If you look at machine code often enough, you'll notice patterns. Some bytes may appear more often than others, or maybe they appear in specific places. In 64-bit code, the byte "48" is a very common prefix byte. The bytes "55 48 89 E5" are often the start of some function.
These heuristics can help someone ascertain something that would otherwise be very tedious using a more "correct" way.

Whatever bytecode format is being used, I'm certain heuristics exist for that as well- certain sequences of bytes that are only common in that particular bytecode format.
It might be even easier than that. e.g. swf files have magic numbers (aka file signatures) at the beginning.

Leopounet · How do I cheat? Reputation: 0 Joined: 18 Feb 2023 Posts: 5

Okay I see thank you.

Also, I was wondering, is it possible that the .exe file is basically divided in two parts :

1 - The code at the entry point that is readable/executable code out of the box ;
2 - A 'compressed' .data/.text/... part that is expanded at runtime and contains the actual bytecodes I am trying to find/modify (the ones that are then jitted etc) ?
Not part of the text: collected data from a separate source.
-- ==== Sys2Proof/Machine/Slice.lean ====
section
/-! DEFINITION. The slice engine: migration of a frame (R357, R362), clearing of a policy tag (R363), software-managed regions and their merge (R355, R356, R364), way masks (R354, R365), and pages of the coherence between devices (R349, R350). -/

namespace Sys2Proof.Machine

/-! ### Instructions at issue (R361) -/

/-- Enters the path of the slice engine; the context goes on (R37, R361). -/
def State.toSlice (s : State) (op : CmdOp) (regs : List Wreg) (uses : List Nat) : State :=
  let (seq, t) := s.takeSeq 6
  (t.command 6 (s.capture op seq regs []) (enterRequest 6)).finish 1 uses

/-- A frame operand: a frame of device memory of the own device (R362). -/
def frameArg (s : State) (x : Wreg) : Except Stop Unit :=
  needR (decide (x.lo.toNat % 65536 = 0 ∧ x.lo.toNat / 2 ^ 43 = s.dev ∧ localOf x.lo.toNat < 0xC000000000)) 0xA0

/-- `pmig` (R362). -/
def execPmig (a b : Fin 64) (s : State) : Host.Outcome State Fault Refusal := conclude s do
  privileged s (thisWord s)
  let f ← readW s a 2
  let g ← readW s b 3
  frameArg s f
  frameArg s g
  needR (decide (f.lo ≠ g.lo)) 0xA0
  .ok (s.toSlice .pmig [f, g] [a.val, b.val])

/-- `pmig.clr` (R363). -/
def execPmigClr (a : Fin 64) (s : State) : Host.Outcome State Fault Refusal := conclude s do
  privileged s (thisWord s)
  let f ← readW s a 2
  frameArg s f
  .ok (s.toSlice .pmigClr [f] [a.val])

/-- The region of `mcoh`: kind 0 with P, whole 64 KiB pages, 2 GiB at most (R364). -/
def regionArg (c : Wreg) : Except Stop Unit := do
  checkKind0 c 2 (capAddr c) permP
  need (capCovers c (capAddr c).toNat (capLength c)) 0x04 2 (capAddr c)
  need (decide ((capAddr c).toNat % 65536 = 0 ∧ capLength c % 65536 = 0)) 0x07 2 (capAddr c)
  needR (decide (capLength c ≤ 2 ^ 31)) 0xA0

/-- `mcoh.hw` (R364). -/
def execMcohHw (a b : Fin 64) (s : State) : Host.Outcome State Fault Refusal := conclude s do
  let c ← readW s a 2
  let r ← readW s b 3
  regionArg c
  engCap r 3 (permS + permE) (capLength r) 16
  .ok (s.toSlice .mcohHw [c, r] [a.val, b.val])

/-- `mcoh.sw` (R364). -/
def execMcohSw (a : Fin 64) (s : State) : Host.Outcome State Fault Refusal := conclude s do
  let c ← readW s a 2
  regionArg c
  .ok (s.toSlice .mcohSw [c] [a.val])

/-- `wmask` (R365). -/
def execWmask (a b : Fin 64) (s : State) : Host.Outcome State Fault Refusal := conclude s do
  privileged s (thisWord s)
  let x ← readW s a 2
  let y ← readW s b 3
  .ok (s.toSlice .wmask [x, y] [a.val, b.val])

/-! ### Frames -/

/-- An engine owns a line of a frame (R38). -/
def State.frameHeld (s : State) (f : Nat) : Bool := s.owned.any fun o => o.excl && decide (o.line / 512 = f)

/-- A mode switch of a frame is in progress (R366). -/
def State.switching (s : State) (f : Nat) : Bool :=
  s.requests.any fun x => x.1 = 6 && x.2.taken && x.2.imgs.any fun g => g.toNat = f

/-- A migration or mode switch of a frame is in progress (R366). -/
def State.frameBusy (s : State) (f : Nat) : Bool := s.isBlocked (f % 2 ^ 27) || s.switching f

/-- A frame of zeros: tags and poison clear (R362). -/
def Memory.zeroFrame (m : Memory) (f : Nat) : Memory where
  cells := m.cells.filter fun c => c.1 / 65536 ≠ f
  tags := m.tags.filter fun c => c.1 / 4096 ≠ f
  poison := m.poison.filter fun c => c.1 / 4096 ≠ f
  empty := m.empty

/-- The entries of the remap table of two frames are exchanged (R346, R362). -/
def State.swapBacking (s : State) (f g : Nat) : State :=
  { s with frmap := Tab.set none (Tab.set none s.frmap f (some (s.backing g))) g (some (s.backing f)) }

/-- A page is taken home from the devices that hold it (R350, R357). -/
def State.pageHome (s : State) (f : Nat) : State := { s with pageDir := Tab.set .home s.pageDir f .home }

/-- Ends a command of the slice engine: its request goes, its completion is posted. -/
def State.sliceDone (s : State) (k : Nat) (c : Cmd) (info : Nat) : State :=
  { s with requests := listDrop s.requests k }.report c 6 0 0 0 1 0 info

/-- Refuses a command of the slice engine (R361). -/
def State.sliceRefuse (s : State) (k : Nat) (c : Cmd) (reason : Nat) : State :=
  { s with requests := listDrop s.requests k }.report c 6 2 0x12 reason 0 0 0

/-- A fault that the slice engine meets (R15). -/
def State.sliceFault (s : State) (k : Nat) (c : Cmd) (code info : Nat) : State :=
  { s with requests := listDrop s.requests k }.report c 6 1 code 0 0 0 info

/-! ### Migration (R357, R362, R363) -/

/-- The home blocks the frames of a migration; the request goes on as a blocked frame. -/
def State.block (s : State) (k : Nat) (c : Cmd) (f g : Nat) : State :=
  { s with requests := listDrop s.requests k, blocked := s.blocked ++ [⟨f % 2 ^ 27, g % 2 ^ 27, some c, c.h⟩] }

/-- The slice takes a `pmig` (R362). -/
def State.takePmig (s : State) (k : Nat) (c : Cmd) : State :=
  let f := (c.reg 0).lo.toNat / 65536
  let g := (c.reg 1).lo.toNat / 65536
  if (Tab.get none s.pins (f % 2 ^ 27)).isSome || s.fieldOwned f then s.sliceRefuse k c 0xA1
  else if decide (Tab.get 0 s.policy g ≠ 0) || s.guests.any (fun x => x.2 = some g) then s.sliceRefuse k c 0xA2
  else if s.frameBusy f || s.frameBusy g || s.fast.sessions.any (fun x => x.frames.contains (f % 2 ^ 27) || x.frames.contains (g % 2 ^ 27)) then s.sliceRefuse k c 0xA8
  else s.block k c f g

/-- The slice takes a `pmig.clr` (R363). -/
def State.takeClr (s : State) (k : Nat) (c : Cmd) : State :=
  let f := (c.reg 0).lo.toNat / 65536
  if s.fieldOwned f then s.sliceRefuse k c 0xA7
  else if s.frameBusy f then s.sliceRefuse k c 0xA8
  else s.block k c f f

/-! ### Software-managed regions (R355, R356, R364) -/

/-- The frames of a region with their policies, or the fault of a page without a mapping, cause and address; a walk that cannot be made yet keeps it (R343). -/
def State.regionFrames (s : State) (c : Cmd) : Nat → Nat → Except (Nat × Nat) (List (Nat × Nat))
  | 0, _ => .ok []
  | n + 1, x =>
    match if s.walkFree c.h c.tenant x then s.walk c.h c.tenant x else .error notYet with
    | .error code => .error (code, x)
    | .ok e => match s.regionFrames c n (x + 65536) with
      | .error f => .error f
      | .ok l => .ok ((frameOf (e.pa + x % 2 ^ e.bits), e.pol.val) :: l)

/-- The slice takes an `mcoh`: it refuses the whole region or begins (R364). -/
def State.takeMcoh (s : State) (k : Nat) (c : Cmd) : Option State :=
  let r := c.reg 0
  match s.regionFrames c (capLength r / 65536) (capAddr r).toNat with
  | .error (code, x) => if code = notYet then none else some (s.sliceFault k c code x)
  | .ok l => some <|
    if l.any fun (f, pol) => decide (pol ≠ 0 ∨ 1 < Tab.get 0 s.policy f) then s.sliceRefuse k c 0xA4
    else if l.any fun (f, _) => decide (devOf (f * 65536) ≠ s.dev) then s.sliceRefuse k c 0xA5
    else if l.any fun (f, _) => s.frameBusy f then s.sliceRefuse k c 0xA8
    else { s with requests := listSet s.requests k (6, { c with taken := true, imgs := l.map fun (f, _) => BitVec.ofNat 384 f }) }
I am not saying this is the case here, but the structure of the .exe file reminds me of the structure I would find in ZIP/RAR/... files.

ParkourPenguin · Posted: Mon Feb 20, 2023 3:37 pm Post subject:

There are several parts to an exe file. Look up "portable executable format" for more information.

My point still stands: even if the bytecode is getting packed into the exe, there's going to be a lot of other stuff there that's completely unrelated to bytecode.